Data to examine
═══

/-! ### A header that PARSE accepts -/

/-- The header is legal and the input reaches past it (R131, R132, R134). -/
structure HeaderLegal (n : Nat) (inp : Nat → Byte) : Prop where
  kis : frameK inp = 0x00 ∨ frameK inp = 0x08
  ivs : frameV inp = 0x04 ∨ frameV inp = 0x08
  marker : frameM inp = 0x53 ∨ frameM inp = 0x41
  length : 2 + (frameK inp).toNat + (frameV inp).toNat < n

theorem headerLegal_of_frameStatus {n : Nat} {inp : Nat → Byte} (h : frameStatus n inp = none) : HeaderLegal n inp := by
  simp only [frameStatus, ite_eq_iff, reduceCtorEq, and_false, and_true, false_or, not_and_or, not_not, not_le] at h
  obtain ⟨-, hk, -, hv, hn, hm⟩ := h
  exact ⟨hk, hv, hm, hn⟩

/-- PARSE has taken keyIdSize and keyId (R130 steps 1 and 2). -/
def State.keyIdTaken (s : State) : State :=
  { s with eng := { s.eng with
      phase := .parse, kis := frameK s.inByte, keyId := frameKeyId s.inByte, p := 1 + (frameK s.inByte).toNat
      field := some .ivs } }

/-- PARSE has taken ivSize and the IV too (R130 steps 3 and 4). -/
def State.ivTaken (s : State) : State :=
  { s.keyIdTaken with eng := { s.keyIdTaken.eng with
      ivs := frameV s.inByte, baseIv := frameIv s.inByte, p := 2 + (frameK s.inByte).toNat + (frameV s.inByte).toNat
      field := some .marker } }

/-- PARSE has taken the whole header (R130 step 5). -/
def State.headerTaken (s : State) : State :=
  { s.ivTaken with eng := { s.ivTaken.eng with
      marker := frameM s.inByte, p := framePoff s.inByte, poff := framePoff s.inByte, field := none } }

section
variable {s : State} (h : HeaderLegal s.n s.inByte)
include h

theorem parseField_keyIdTaken : parseField (s.modEng Engine.parseStart) = .next s.keyIdTaken := by
  have hlen := h.length
  rw [parseField_some (f := .kis) rfl (show 0 < s.n by omega)]
  refine (headerByte_kis h.kis _).trans ?_
  rw [takeKeyId_ok (show 0 + 1 + (frameK s.inByte).toNat < s.n by omega)]
  rfl

theorem parseField_ivTaken : parseField s.keyIdTaken = .next s.ivTaken := by
  have hlen := h.length
  have hp : s.keyIdTaken.eng.p + 1 = 2 + (frameK s.inByte).toNat := by
    show 1 + (frameK s.inByte).toNat + 1 = _
    omega
  rw [parseField_some (f := .ivs) rfl (show 1 + (frameK s.inByte).toNat < s.n by omega)]
  refine (headerByte_ivs h.ivs _).trans ?_
  rw [takeIv_ok (by rw [hp]; exact hlen), hp]
  rfl

theorem parseField_headerTaken : parseField s.ivTaken = .next s.headerTaken := by
  have hp : s.ivTaken.eng.p + 1 = framePoff s.inByte := by
    show 2 + (frameK s.inByte).toNat + (frameV s.inByte).toNat + 1 = 3 + _ + _
    omega
  rw [parseField_some (f := .marker) rfl h.length]
  exact (headerByte_marker h.marker (show Phase.parse ≠ .setup by decide)).trans (takeMarker_eq hp)

/-- PARSE takes an accepted header field by field. -/
theorem execParse_accepted : execParse s = .next s.headerTaken := by
  have kis : inPhase .parse parseField (s.modEng Engine.parseStart) = .next s.keyIdTaken :=
    (inPhase_pos rfl).trans (parseField_keyIdTaken h)
  have ivs : inPhase .parse parseField s.keyIdTaken = .next s.ivTaken := (inPhase_pos rfl).trans (parseField_ivTaken h)
  have marker : inPhase .parse parseField s.ivTaken = .next s.headerTaken :=
    (inPhase_pos rfl).trans (parseField_headerTaken h)
  rw [execParse, parseFields, kis, andThen_next, ivs, andThen_next, marker]

end

/-! ### The fields byte by byte -/

/-- Byte i of KEYID for a legal keyIdSize (R102). -/
theorem frameKeyId_byte {inp : Nat → Byte} (hk : frameK inp = 0x00 ∨ frameK inp = 0x08) {i : Nat} (hi : i < 8) :
    (frameKeyId inp >>> (8 * i)).setWidth 8 = if i < (frameK inp).toNat then inp (1 + i) else (0x00 : Byte) := by
  unfold frameKeyId
  rcases hk with hk | hk
  · rw [hk, if_neg (show ¬ i < (0x00 : Byte).toNat from Nat.not_lt_zero i)]
    simp [le64]
  · rw [hk, if_pos (show i < (0x08 : Byte).toNat from hi)]
    exact le64_byte _ i hi

/-- Byte i of BASE_IV (R104). -/
theorem frameIv_byte (inp : Nat → Byte) {i : Nat} (hi : i < 8) :
    (frameIv inp)[i] = if i < (frameV inp).toNat then inp (2 + (frameK inp).toNat + i) else 0x00 :=
  Vector.getElem_ofFn hi

/-- Settles O25: PARSE leaves `frameKeyId` and `frameIv` of an accepted header. -/
theorem headerFieldBytes : Obligations.HeaderFieldBytes := by
  unfold Obligations.HeaderFieldBytes
  intro s hs
  have h := headerLegal_of_frameStatus hs
  exact ⟨s.headerTaken, execParse_accepted h, rfl, rfl, fun _ hi => frameKeyId_byte h.kis hi,
    fun _ hi => frameIv_byte s.inByte hi⟩

end Sys2Proof.Machine
end

section
/-! SUPPORT. What one step runs: the event at the head of the host's queue, the instruction an engine step issues, and
with no event the command of a busy engine; a table word placed before the step (log 10, log 12, log 17). -/

namespace Sys2Proof.Machine

/-! ### The step by the head of the queue -/

theorem step_event {s : State} {ev : HostEvent} {rest : List HostEvent} (h : s.script = ev :: rest) :
    step s = hostStep ev { s with script := rest } := by
  rw [step, h]

theorem step_noEvent {s : State} (h : s.script = []) : step s = enginesRun s := by
  rw [step, h]

theorem hostStep_decoded {a : BusAccess} {i : Instr} (h : decodeAccess a = .ok i) (s : State) :
    hostStep (.access a) s = exec i s := by
  rw [hostStep, h]

/-! ### One engine step -/

theorem engineStep_issue {s : State} {i : Instr} (h : s.issue = some i) :
    engineStep s = andThen (exec i s) (advance s.eng.phase) := by
  rw [engineStep, h]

═══

Write out exactly the lines above between the line with "Byte).toNat from hi)]" and the line with "theorem frameIv_byte (inp", inclusive, and nothing beyond them.

Result of this exercise
  · rw [hk, if_pos (show i < (0x08 : Byte).toNat from hi)]
    exact le64_byte _ i hi

/-- Byte i of BASE_IV (R104). -/
theorem frameIv_byte (inp : Nat → Byte) {i : Nat} (hi : i < 8) :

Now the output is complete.